Optimized variants of programs and libraries MAY be packaged in a separate subpackage. The general packaging rules should be applied, i.e. a separate package or packages SHOULD be created if it is files are large enough.
Available benchmark results [2,4] are narrow and not very convincing. We should plan an evaluation of results after one release. If it turns out that the real gains are too small, we can scrap the effort. On the other hand, we should also consider other architectures. For example, microarchitecture levels
ppc64le. Other architectures are not included in this Change Proposal to reduce its scope.
The developers who are interested in this kind of optimization work can perform it within Fedora, without having to build separate repositories. The users who have the appropriate hardware will gain performance benefits. Faster code is also more energy-efficient. The change will be automatic and transparent to users.
Note that other distributions use higher microarchitecture levels. For example RHEL 9 uses x86-64-v2 as the baseline, RHEL 10 will use x86-64-v3, and other distros provide optimized variants (OpenSUSE, Arch Linux). We implement the same change in Fedora in a way that is scoped more narrowly, but should provide the same performance and energy benefits.
- Extend systemd to set the executable search path using the same criteria as the dynamic linker.
- Implement packaging changes for at least one package with a library and at least one package with executables and submit this as pull requests.
- Provide a pull request for the Packaging Guidelines to describe the changes listed in Description above.

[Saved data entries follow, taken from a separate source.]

-- ==== Sys2Proof/WellFormed.lean ====
section
/-! DEFINITION. Which terms of `Instr` are transactions: the catch-all rows take only what no exact row takes
(30_encoding.md R55, R56, R59). -/

namespace Sys2Proof

/-- A mapped OFFSET has bits 1:0 equal to 0 and is at most 0x28 (R55). -/
abbrev Mapped (o : Byte) : Prop := o.extractLsb' 0 2 = 0#2 ∧ o.toNat ≤ 0x28

/-- A CMD value of R56's table: NOP 0, START 1, ABORT 2, CLEAR 3. -/
abbrev CommandCode (v : Word) : Prop := v.toNat ≤ 3

/-- A term that stands for a transaction: the catch-all rows hold an unmapped offset or a reserved command value
(R59, R76, R88, R94); every other operand may be anything. -/
abbrev Instr.Wf (i : Instr) : Prop :=
  match i with
  | .rdUnmapped o => ¬ Mapped o
  | .wrUnmapped o _ => ¬ Mapped o
  | .cmdReserved v => ¬ CommandCode v
  | .rdCtrl | .rdWidth | .rdHeight | .rdThreshold | .rdPrefix | .rdIrqEn | .rdCmd | .rdStatus | .rdErr | .rdPos
  | .rdCaps | .wrCtrl _ | .wrWidth _ | .wrHeight _ | .wrThreshold _ | .wrPrefix _ | .wrIrqEn _ | .wrStatus _
  | .wrErr _ | .wrPos _ | .wrCaps _ | .cmdNop | .cmdStart | .cmdAbort | .cmdClear | .pixPush _ | .outPop => True

end Sys2Proof
end

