-- ==== Sys2Proof/Machine/Step.lean ====
section
/-! DEFINITION. One step: the next thing the outside does (00_scope.md R4; 20_memory.md R47). -/

namespace Sys2Proof.Machine

/-- The next event is taken. A transaction is decoded and executed whole (R41); a reserved TD is refused by name and
changes nothing (R54); RST puts the reset state (R133); with nothing offered the EDR takes no step (R4). -/
def step (s : State) : Host.Outcome State Fault Refusal :=
  match s.events with
  | [] => .fault .noTransaction
  | .reset :: rest => .next ({ s with events := rest }).applyReset
  | .transaction td :: rest =>
    match decode td with
    | .error why => .refused (.reservedTd why)
    | .ok i => exec i { s with events := rest }

/-- The TD of a table word, offered by the host as its next transaction (log 3). -/
def State.withFetchWord (s : State) (nbits w : Nat) : State :=
  { s with events := .transaction (tdOfTableWord nbits w) :: s.events }

end Sys2Proof.Machine
end

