-- ==== Sys2Proof/Certificates/Slice0/Obligations.lean ====
section
/-! DEFINITION. The statements about the EDR, from the numbered rules of spec/. A next state is written out in full
wherever it can be, so that it is the frame as well. `ret` is the model's own field for a transaction's return value
(log 4), `events` the model's own field for what the outside does next (log 3); no statement rests on their values at
reset. -/

open Sys2Proof Sys2Proof.Machine

namespace Sys2Proof.Claims

/-- IN_READY as R33 writes it. -/
abbrev Ready (s : State) : Prop := s.seq = .run ∧ s.outFifo.length < s.params.ofifoDepth

/-- A frame is active: STATE ∈ {RUN, DRAIN} (R90). -/
abbrev Active (s : State) : Prop := s.seq = .run ∨ s.seq = .drain

/-- START's second precondition fails (R90). -/
abbrev BadSize (s : State) : Prop :=
  s.widthW.toNat = 0 ∨ s.params.maxWidth < s.widthW.toNat ∨ s.heightH.toNat = 0

/-- The corrected value of the next pixel (R98). -/
def correctedValue (s : State) (smp : Byte) : Int :=
  (smp.toNat : Int) + if s.ld then (lineGet s.cur s.x.toNat).toInt else 0

/-- The error a pushed pixel passes on: that of R101 when dithering, none when thresholding (R99). -/
def passedError (s : State) (smp : Byte) : Int :=
  if s.ld then correctedValue s smp - (if correctedValue s smp < (s.lt.toNat : Int) then 0 else 255) else 0

/-- Entry i of CUR after Distribute (R103, R104). -/
def curAfter (s : State) (e : Int) (i : Nat) : Int :=
  (lineGet s.cur i).toInt + if s.x.toNat + 1 < s.lw.toNat ∧ i = s.x.toNat + 1 then share e 7 else 0

/-- Entry i of NXT after Distribute (R103, R104). -/
def nxtAfter (s : State) (e : Int) (i : Nat) : Int :=
  (lineGet s.nxt i).toInt +
    if s.y.toNat + 1 < s.lh.toNat then
      (if 1 ≤ s.x.toNat ∧ i + 1 = s.x.toNat then share e 3 else 0) + (if i = s.x.toNat then share e 5 else 0)
        + (if s.x.toNat + 1 < s.lw.toNat ∧ i = s.x.toNat + 1 then share e 1 else 0)
    else 0

/-- The table of R121: does transaction i at s raise the error with cause code k? -/
def raisesCause (i : Instr) (s : State) (k : Nat) : Prop :=
  match i with
  | .cmdReserved _ => k = 0
  | .wrCtrl v => k = 1 ∧ 1 < v.toNat
  | .wrWidth v | .wrHeight v => k = 1 ∧ 0xFFFF < v.toNat
  | .wrThreshold v => k = 1 ∧ 255 < v.toNat
  | .wrIrqEn v => k = 1 ∧ 3 < v.toNat
  | .wrStatus _ | .wrErr _ | .wrPos _ | .wrCaps _ => k = 1
  | .rdUnmapped _ | .wrUnmapped _ _ => k = 2
  | .cmdStart => (k = 3 ∧ ¬ Active s ∧ BadSize s) ∨ (k = 4 ∧ Active s)
  | .rdCtrl | .rdWidth | .rdHeight | .rdThreshold | .rdPrefix | .rdIrqEn | .rdCmd | .rdStatus | .rdErr | .rdPos
  | .rdCaps | .wrPrefix _ | .cmdNop | .cmdAbort | .cmdClear | .pixPush _ | .outPop => False

/-- A register read of a mapped offset. -/
def MappedRead (i : Instr) : Prop :=
  i = .rdCtrl ∨ i = .rdWidth ∨ i = .rdHeight ∨ i = .rdThreshold ∨ i = .rdPrefix ∨ i = .rdIrqEn ∨ i = .rdCmd ∨
    i = .rdStatus ∨ i = .rdErr ∨ i = .rdPos ∨ i = .rdCaps

/-- A write to a read/write register. -/
def RwWrite (i : Instr) : Prop :=
  ∃ v, i = .wrCtrl v ∨ i = .wrWidth v ∨ i = .wrHeight v ∨ i = .wrThreshold v ∨ i = .wrPrefix v ∨ i = .wrIrqEn v

/-- A command (R56). -/
def IsCommand (i : Instr) : Prop :=
  i = .cmdNop ∨ i = .cmdStart ∨ i = .cmdAbort ∨ i = .cmdClear ∨ ∃ v, i = .cmdReserved v

/-- Everything a frame's bytes come from, apart from the programmed registers. -/
def frameState (s : State) : Half × Half × Byte × Bool × Half × Half × Byte × LineBuf × LineBuf × List Byte :=
  (s.lw, s.lh, s.lt, s.ld, s.x, s.y, s.sr, s.cur, s.nxt, s.outFifo)

/-- The transaction that reads a register, by its name (R55, R59). -/
def readOf : RegName → Instr
  | .ctrl => .rdCtrl
  | .width => .rdWidth
  | .height => .rdHeight
  | .threshold => .rdThreshold
  | .prefixReg => .rdPrefix
  | .irqEn => .rdIrqEn
  | .cmd => .rdCmd
  | .status => .rdStatus
  | .err => .rdErr
  | .pos => .rdPos
  | .caps => .rdCaps

/-- The transaction that writes v to a register, by its name (R55, R59); a write to CMD is the command of its code (R56). -/
def writeOf (n : RegName) (v : Word) : Instr :=
  match n with
  | .ctrl => .wrCtrl v
  | .width => .wrWidth v
  | .height => .wrHeight v
  | .threshold => .wrThreshold v
  | .prefixReg => .wrPrefix v
  | .irqEn => .wrIrqEn v
  | .cmd =>
    match v.toNat with
    | 0 => .cmdNop
    | 1 => .cmdStart
    | 2 => .cmdAbort
    | 3 => .cmdClear
    | _ => .cmdReserved v
  | .status => .wrStatus v
  | .err => .wrErr v
  | .pos => .wrPos v
  | .caps => .wrCaps v

/-- The register at an offset: the names of R55's table in its order, four offsets apart; none where it is unmapped. -/
def registerAt (o : Byte) : Option RegName :=
  if o.toNat % 4 = 0 then
    [.ctrl, .width, .height, .threshold, .prefixReg, .irqEn, .cmd, .status, .err, .pos, .caps][o.toNat / 4]?
  else none

/-- The transaction an assembler line names (R62). -/
def namedBy : AsmLine → Instr
  | .rd n => readOf n
  | .rdAt o =>
    match registerAt o with
    | some n => readOf n
    | none => .rdUnmapped o
  | .wr n v => writeOf n v
  | .wrAt o v =>
    match registerAt o with
    | some n => writeOf n v
    | none => .wrUnmapped o v
  | .push smp => .pixPush smp
  | .pop => .outPop

end Sys2Proof.Claims

open Sys2Proof.Claims

/-! ### Encoding -/

/-- R59, R53: the TD of every transaction decodes to it, operands and all. -/
def Obligations.DecodeEncodeRoundTrip : Prop := ∀ i : Instr, i.Wf → decode (encode i) = .ok i

/-- R59: what a TD decodes to is a transaction, and the TD is the only one that spells it. -/
def Obligations.DecodedTransactionEncodesBack : Prop :=
  ∀ (td : Td) (i : Instr), decode td = .ok i → i.Wf ∧ encode i = td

- Do benchmarking and implement packaging changes for other packages if beneficial.
Release engineering: #11864
Policies and guidelines: TBD.
Trademark approval: N/A (not needed for this Change)
Alignment with Community Initiatives:
/usr/bin/ld.so --helpto check which hwcaps are supported by the system.
- Install one or more packages which provide optimized code.
- Restart the system or re-login to reinitialize
- Check that appropriate directories are present in
- Run some benchmarks and check that the optimized code is indeed faster.
There should be no impact for users. If they optimized code is available and installed for their hardware, various tasks may finish faster and use less energy.
- Contingency mechanism: Undo the changes in packages which introduced them and recompile.
- Contingency deadline: Any time.
- Blocks release? No.
Packages which benefit from being compiled for higher AMD64 microarchitecture levels (
x86_64-v4) are now provided with optimized variants which will be used automatically on appropriate CPUs. This includes: TBD1, TBD2, TBD3.